> **WHAT THE EXERCISE ASKS**
Please repeat the lines below, exactly and only, from the one that holds "is numbered before" through the one that holds "none => (0, r.1)".

Collected data
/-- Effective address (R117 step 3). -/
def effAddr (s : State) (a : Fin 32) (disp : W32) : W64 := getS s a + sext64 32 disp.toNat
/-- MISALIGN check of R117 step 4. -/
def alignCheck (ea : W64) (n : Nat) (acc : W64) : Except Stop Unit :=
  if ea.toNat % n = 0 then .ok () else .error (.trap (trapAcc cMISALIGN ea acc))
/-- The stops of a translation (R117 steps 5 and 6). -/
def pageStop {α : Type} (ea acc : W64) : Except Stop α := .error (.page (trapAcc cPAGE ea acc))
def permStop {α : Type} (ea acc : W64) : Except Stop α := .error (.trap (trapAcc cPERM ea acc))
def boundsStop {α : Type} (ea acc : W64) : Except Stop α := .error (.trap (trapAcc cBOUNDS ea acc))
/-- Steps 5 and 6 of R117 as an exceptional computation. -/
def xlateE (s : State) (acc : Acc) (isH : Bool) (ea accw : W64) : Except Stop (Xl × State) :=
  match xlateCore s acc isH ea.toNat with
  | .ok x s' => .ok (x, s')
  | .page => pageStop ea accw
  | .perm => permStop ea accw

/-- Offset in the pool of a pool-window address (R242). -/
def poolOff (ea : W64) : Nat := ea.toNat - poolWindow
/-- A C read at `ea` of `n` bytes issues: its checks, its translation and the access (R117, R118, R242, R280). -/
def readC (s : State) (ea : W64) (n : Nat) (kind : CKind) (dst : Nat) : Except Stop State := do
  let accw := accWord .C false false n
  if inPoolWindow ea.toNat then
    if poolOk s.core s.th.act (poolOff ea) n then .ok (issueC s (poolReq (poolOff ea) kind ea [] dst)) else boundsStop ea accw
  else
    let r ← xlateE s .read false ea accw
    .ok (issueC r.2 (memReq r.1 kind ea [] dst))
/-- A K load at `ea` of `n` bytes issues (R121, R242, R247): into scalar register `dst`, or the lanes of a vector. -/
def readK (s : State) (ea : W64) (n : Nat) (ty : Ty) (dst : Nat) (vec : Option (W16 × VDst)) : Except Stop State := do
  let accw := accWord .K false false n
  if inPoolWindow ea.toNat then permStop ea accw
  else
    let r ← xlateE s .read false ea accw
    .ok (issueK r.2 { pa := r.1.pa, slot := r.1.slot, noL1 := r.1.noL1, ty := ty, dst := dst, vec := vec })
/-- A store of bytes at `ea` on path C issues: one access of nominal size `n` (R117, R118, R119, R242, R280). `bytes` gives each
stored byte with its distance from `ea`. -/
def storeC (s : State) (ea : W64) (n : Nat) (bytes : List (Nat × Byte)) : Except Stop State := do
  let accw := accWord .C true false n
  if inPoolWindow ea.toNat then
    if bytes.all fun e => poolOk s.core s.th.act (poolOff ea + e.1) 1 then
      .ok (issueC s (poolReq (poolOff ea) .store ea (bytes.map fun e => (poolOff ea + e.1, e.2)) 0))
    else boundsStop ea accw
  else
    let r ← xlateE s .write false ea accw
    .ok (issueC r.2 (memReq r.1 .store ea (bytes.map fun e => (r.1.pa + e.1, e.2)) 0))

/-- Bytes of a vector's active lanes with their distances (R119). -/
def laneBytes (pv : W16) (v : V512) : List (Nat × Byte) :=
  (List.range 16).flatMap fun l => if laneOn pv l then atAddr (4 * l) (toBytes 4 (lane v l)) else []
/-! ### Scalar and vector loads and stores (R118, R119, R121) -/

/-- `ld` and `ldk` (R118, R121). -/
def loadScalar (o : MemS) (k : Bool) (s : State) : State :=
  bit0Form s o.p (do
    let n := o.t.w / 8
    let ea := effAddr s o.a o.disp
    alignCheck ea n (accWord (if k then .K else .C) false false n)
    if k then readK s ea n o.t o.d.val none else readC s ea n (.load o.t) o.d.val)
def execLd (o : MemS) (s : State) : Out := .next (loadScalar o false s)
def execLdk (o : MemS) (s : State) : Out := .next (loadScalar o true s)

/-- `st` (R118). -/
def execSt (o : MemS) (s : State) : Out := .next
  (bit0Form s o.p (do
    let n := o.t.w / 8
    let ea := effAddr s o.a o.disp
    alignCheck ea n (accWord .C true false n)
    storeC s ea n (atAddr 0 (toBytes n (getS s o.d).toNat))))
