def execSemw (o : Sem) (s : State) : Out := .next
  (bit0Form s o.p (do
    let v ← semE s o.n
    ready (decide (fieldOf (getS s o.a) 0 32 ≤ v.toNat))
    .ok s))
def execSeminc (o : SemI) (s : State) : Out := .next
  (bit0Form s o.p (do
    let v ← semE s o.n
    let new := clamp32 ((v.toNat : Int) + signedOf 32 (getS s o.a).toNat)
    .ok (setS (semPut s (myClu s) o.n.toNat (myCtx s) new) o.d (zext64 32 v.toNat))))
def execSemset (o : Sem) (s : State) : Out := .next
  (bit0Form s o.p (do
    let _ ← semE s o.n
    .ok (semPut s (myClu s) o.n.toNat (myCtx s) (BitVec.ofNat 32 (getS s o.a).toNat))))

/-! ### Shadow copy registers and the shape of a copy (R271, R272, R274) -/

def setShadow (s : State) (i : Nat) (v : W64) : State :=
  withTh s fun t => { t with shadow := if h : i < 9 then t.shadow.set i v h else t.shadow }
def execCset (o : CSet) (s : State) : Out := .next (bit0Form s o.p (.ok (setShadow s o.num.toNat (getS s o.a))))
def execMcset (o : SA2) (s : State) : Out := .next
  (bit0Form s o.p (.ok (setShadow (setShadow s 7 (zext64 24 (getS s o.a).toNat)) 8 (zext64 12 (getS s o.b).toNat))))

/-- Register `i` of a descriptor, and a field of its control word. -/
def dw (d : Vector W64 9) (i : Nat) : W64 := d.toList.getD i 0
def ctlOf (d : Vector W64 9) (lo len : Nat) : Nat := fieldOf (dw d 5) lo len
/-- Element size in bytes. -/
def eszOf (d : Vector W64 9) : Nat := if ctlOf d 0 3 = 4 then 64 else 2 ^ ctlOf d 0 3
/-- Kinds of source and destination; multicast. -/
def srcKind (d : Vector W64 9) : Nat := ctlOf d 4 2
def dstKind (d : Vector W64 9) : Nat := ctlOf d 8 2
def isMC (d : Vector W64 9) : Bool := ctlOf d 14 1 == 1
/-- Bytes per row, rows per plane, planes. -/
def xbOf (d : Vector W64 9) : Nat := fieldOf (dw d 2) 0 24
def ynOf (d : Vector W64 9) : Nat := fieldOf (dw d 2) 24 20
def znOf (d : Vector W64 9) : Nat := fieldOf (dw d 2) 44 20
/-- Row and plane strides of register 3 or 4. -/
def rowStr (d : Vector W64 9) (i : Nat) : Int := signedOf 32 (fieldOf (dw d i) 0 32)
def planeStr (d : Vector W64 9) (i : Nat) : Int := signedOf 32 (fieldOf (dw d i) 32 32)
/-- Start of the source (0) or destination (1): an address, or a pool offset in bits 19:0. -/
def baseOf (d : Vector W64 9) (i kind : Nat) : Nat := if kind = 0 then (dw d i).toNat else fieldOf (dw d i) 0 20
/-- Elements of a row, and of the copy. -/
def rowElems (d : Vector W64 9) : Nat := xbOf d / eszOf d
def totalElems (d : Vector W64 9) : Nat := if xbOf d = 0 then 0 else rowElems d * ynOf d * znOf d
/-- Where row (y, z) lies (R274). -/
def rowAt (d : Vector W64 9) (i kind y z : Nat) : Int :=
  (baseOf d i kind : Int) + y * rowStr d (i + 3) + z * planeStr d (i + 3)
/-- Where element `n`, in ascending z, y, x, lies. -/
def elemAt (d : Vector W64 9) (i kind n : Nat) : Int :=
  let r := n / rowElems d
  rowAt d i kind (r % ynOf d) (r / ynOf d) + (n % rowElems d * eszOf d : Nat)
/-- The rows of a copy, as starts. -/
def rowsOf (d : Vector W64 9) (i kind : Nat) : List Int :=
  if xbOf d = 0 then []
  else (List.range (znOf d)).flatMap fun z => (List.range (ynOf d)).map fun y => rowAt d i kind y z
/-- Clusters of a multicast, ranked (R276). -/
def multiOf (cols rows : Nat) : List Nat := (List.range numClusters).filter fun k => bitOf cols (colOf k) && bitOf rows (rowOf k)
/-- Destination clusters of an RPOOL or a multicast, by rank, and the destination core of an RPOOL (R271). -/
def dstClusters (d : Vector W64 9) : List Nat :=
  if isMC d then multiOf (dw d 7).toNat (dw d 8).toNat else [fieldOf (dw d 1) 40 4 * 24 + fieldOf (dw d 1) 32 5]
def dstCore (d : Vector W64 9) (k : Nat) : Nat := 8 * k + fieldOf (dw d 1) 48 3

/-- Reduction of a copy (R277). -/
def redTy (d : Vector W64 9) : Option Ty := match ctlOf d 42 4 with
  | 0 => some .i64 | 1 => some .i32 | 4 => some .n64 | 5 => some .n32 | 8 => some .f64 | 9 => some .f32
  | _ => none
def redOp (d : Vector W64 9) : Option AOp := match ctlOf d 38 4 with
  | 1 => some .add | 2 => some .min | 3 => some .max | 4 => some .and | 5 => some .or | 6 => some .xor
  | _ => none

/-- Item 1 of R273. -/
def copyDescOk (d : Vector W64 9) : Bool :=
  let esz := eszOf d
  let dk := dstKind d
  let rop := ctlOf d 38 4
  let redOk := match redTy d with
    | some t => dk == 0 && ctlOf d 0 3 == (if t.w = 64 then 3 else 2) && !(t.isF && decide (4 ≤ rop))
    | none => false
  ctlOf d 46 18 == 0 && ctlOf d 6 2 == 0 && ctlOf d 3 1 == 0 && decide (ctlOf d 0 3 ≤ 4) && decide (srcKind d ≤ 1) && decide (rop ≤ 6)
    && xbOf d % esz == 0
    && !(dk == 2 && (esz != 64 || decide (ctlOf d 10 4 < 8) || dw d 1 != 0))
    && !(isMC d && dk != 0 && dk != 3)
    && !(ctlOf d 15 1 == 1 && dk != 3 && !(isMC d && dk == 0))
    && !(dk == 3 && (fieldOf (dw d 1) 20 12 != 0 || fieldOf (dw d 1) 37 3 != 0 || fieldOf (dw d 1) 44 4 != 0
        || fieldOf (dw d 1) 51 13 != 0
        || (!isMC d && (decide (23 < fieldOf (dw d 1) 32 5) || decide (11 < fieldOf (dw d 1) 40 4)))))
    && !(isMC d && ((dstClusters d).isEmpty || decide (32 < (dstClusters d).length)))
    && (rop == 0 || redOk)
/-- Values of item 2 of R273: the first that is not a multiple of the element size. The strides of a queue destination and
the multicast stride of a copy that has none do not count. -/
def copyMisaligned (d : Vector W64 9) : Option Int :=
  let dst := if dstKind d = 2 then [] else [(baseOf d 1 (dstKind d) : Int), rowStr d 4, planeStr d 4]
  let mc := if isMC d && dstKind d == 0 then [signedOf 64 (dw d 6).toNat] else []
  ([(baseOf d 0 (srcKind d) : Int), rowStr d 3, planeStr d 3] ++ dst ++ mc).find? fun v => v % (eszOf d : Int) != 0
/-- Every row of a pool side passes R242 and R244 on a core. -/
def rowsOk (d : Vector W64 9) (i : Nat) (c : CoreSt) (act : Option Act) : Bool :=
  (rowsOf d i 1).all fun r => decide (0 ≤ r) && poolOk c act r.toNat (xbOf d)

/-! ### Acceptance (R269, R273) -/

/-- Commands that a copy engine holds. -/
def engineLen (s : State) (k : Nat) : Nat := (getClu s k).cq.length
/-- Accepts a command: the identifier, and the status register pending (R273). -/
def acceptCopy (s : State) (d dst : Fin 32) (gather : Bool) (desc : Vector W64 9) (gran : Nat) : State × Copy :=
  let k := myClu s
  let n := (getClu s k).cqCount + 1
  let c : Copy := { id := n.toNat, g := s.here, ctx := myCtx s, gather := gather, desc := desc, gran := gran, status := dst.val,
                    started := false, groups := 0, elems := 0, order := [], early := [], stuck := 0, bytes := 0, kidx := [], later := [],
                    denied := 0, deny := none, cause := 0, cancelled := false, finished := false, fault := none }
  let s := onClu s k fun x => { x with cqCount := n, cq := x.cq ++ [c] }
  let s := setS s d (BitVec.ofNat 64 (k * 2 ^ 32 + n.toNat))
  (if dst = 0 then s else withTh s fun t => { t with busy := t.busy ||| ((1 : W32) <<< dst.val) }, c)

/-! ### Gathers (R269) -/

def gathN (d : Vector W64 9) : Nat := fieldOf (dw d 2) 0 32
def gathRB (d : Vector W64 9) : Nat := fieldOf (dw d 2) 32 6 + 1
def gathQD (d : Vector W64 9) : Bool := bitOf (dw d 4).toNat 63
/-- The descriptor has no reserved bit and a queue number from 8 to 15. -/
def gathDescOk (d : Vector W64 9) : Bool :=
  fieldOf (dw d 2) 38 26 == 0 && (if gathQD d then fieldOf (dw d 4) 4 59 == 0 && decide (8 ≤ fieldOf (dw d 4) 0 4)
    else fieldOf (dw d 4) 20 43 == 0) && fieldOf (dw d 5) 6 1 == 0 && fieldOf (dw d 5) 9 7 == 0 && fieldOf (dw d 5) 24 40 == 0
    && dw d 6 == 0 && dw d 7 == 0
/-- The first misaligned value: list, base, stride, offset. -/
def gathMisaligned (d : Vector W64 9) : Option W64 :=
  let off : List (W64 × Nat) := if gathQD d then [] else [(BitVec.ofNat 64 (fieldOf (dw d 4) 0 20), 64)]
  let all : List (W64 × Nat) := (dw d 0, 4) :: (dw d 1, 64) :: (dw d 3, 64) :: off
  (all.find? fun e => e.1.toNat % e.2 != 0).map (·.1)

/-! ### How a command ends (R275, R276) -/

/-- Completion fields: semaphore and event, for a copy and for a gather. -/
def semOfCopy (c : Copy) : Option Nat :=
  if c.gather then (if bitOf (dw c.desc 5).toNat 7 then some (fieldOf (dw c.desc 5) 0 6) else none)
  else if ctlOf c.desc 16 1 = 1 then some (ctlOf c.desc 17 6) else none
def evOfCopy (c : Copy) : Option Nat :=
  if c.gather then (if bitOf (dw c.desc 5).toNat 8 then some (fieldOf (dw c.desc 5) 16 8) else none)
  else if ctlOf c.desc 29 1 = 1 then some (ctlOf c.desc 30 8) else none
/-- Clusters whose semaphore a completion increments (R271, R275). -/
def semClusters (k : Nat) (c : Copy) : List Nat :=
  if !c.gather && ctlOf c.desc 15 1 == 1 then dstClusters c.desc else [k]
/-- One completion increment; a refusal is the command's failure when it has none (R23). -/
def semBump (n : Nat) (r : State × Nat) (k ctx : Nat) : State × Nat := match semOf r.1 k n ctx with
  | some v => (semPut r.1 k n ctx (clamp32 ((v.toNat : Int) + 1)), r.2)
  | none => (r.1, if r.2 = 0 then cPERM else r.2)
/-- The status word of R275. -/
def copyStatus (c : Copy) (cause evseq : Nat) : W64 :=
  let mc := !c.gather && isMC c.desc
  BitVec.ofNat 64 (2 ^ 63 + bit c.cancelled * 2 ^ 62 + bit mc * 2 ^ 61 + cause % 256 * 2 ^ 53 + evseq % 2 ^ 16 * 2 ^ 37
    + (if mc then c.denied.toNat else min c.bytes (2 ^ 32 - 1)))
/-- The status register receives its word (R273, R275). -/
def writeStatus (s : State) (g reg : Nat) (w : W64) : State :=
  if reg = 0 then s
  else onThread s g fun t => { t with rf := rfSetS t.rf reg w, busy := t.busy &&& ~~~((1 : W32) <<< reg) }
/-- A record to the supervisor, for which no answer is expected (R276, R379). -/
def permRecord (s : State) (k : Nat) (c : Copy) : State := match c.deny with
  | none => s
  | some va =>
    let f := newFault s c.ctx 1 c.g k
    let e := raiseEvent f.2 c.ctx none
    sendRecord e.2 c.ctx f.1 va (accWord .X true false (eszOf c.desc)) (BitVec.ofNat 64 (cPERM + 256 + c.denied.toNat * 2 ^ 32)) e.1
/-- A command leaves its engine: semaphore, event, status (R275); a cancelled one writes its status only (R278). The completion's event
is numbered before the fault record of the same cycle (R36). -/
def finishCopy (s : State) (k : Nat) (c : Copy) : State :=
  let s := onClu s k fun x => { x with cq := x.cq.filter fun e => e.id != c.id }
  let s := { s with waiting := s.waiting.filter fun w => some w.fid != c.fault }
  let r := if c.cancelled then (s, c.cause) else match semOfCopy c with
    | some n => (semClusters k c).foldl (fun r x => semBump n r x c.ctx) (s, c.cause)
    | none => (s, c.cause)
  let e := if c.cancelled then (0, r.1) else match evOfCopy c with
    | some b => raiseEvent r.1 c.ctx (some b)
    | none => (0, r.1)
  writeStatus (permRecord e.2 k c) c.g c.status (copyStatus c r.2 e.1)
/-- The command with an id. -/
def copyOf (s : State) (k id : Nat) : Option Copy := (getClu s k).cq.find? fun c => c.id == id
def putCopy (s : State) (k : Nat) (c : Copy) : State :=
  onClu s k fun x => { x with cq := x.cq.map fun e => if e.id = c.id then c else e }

> **EXERCISE SOLUTION**
is numbered before the fault record of the same cycle (R36). -/
def finishCopy (s : State) (k : Nat) (c : Copy) : State :=
  let s := onClu s k fun x => { x with cq := x.cq.filter fun e => e.id != c.id }
  let s := { s with waiting := s.waiting.filter fun w => some w.fid != c.fault }
  let r := if c.cancelled then (s, c.cause) else match semOfCopy c with
    | some n => (semClusters k c).foldl (fun r x => semBump n r x c.ctx) (s, c.cause)
    | none => (s, c.cause)
  let e := if c.cancelled then (0, r.1) else match evOfCopy c with
    | some b => raiseEvent r.1 c.ctx (some b)
    | none => (0, r.1)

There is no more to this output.